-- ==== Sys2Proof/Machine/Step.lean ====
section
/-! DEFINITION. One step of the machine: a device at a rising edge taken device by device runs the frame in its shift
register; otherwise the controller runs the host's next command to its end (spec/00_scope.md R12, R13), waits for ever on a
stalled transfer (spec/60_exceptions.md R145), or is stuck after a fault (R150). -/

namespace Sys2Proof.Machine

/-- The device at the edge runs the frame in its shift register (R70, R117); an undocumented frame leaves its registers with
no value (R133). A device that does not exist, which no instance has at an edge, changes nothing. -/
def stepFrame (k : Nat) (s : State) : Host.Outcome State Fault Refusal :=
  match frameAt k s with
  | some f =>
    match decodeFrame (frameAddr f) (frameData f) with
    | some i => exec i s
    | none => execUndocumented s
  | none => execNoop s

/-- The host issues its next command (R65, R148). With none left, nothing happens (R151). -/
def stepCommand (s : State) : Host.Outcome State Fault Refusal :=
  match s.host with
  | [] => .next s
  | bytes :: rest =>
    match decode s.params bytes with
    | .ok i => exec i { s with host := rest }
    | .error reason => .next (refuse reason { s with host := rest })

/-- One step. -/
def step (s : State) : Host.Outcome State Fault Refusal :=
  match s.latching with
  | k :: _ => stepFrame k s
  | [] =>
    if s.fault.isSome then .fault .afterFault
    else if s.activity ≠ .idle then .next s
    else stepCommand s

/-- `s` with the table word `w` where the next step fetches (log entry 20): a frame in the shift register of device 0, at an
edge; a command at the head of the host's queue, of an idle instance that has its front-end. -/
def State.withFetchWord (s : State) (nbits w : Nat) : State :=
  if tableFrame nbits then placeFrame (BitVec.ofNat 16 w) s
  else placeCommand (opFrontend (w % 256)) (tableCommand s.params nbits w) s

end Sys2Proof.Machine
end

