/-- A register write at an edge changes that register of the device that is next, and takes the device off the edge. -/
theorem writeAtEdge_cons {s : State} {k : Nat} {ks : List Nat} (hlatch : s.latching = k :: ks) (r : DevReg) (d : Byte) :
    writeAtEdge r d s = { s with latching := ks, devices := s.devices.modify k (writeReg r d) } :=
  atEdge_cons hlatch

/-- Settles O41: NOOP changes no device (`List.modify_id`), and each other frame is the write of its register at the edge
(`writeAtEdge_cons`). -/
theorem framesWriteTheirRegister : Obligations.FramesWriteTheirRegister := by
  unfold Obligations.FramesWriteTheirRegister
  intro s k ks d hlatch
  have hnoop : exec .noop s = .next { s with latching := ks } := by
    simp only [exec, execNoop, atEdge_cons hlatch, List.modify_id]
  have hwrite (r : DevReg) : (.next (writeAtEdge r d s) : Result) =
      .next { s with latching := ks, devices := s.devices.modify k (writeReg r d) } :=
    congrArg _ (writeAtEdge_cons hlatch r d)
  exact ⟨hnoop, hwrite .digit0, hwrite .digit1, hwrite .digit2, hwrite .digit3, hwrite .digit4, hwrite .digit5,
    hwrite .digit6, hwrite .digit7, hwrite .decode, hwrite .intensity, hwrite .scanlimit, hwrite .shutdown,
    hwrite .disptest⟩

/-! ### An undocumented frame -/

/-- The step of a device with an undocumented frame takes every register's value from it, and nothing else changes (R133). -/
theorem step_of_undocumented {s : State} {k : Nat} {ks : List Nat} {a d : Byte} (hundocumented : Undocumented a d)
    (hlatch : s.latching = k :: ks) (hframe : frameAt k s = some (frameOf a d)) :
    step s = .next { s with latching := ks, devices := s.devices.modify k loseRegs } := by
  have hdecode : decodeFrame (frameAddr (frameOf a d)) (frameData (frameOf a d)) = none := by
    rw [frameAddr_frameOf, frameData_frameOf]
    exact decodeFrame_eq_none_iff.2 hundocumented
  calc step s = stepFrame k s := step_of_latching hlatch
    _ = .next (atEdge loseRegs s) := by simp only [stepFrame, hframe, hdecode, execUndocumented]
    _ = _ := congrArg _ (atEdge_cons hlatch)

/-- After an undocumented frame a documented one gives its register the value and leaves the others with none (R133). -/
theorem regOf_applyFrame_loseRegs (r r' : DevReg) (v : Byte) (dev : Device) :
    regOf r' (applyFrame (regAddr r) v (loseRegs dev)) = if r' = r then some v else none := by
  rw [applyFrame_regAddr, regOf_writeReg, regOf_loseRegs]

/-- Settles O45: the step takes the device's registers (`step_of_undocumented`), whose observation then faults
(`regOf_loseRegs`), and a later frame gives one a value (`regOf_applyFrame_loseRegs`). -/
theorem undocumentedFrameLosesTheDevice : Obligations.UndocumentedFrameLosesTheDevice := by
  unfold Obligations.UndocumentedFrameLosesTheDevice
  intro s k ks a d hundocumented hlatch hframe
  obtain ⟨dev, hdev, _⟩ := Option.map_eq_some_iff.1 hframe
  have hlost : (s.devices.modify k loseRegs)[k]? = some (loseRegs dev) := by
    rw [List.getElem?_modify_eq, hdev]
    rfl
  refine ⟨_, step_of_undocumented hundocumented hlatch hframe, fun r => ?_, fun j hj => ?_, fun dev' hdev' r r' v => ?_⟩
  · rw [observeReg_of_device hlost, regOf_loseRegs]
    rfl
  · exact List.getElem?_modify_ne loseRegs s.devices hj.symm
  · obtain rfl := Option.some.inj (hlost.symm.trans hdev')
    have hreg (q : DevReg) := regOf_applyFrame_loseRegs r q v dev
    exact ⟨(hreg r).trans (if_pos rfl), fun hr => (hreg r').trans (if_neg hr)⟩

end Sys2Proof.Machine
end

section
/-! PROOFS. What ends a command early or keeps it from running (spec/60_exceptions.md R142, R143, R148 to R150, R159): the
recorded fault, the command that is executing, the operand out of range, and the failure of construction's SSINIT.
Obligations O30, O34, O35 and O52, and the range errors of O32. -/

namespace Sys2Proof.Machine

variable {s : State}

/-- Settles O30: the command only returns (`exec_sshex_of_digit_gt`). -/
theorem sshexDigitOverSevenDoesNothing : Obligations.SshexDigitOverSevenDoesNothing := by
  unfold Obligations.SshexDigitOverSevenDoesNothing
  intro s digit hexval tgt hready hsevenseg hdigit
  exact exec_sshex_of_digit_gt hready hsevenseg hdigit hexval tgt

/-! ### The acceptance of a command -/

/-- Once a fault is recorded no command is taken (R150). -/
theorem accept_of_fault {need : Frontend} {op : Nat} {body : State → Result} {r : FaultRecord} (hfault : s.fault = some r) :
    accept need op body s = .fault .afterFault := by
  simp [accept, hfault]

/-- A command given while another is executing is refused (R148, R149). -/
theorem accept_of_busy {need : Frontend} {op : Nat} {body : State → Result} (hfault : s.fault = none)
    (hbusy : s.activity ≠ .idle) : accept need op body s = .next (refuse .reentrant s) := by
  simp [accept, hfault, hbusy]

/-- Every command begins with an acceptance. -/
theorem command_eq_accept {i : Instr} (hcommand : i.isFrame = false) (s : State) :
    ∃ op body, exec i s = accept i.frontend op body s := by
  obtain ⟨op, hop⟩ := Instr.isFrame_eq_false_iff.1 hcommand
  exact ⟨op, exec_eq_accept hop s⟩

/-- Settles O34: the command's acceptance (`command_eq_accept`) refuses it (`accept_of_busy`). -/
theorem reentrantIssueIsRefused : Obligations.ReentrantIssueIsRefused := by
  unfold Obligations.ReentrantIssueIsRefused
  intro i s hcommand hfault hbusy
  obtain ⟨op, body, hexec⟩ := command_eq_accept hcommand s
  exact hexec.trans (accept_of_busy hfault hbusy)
- - -
● **TASK PROMPT**:
Using the entries above, state how many lines include the word "getElem", with no other words.

● **EXERCISE RESULT**:
2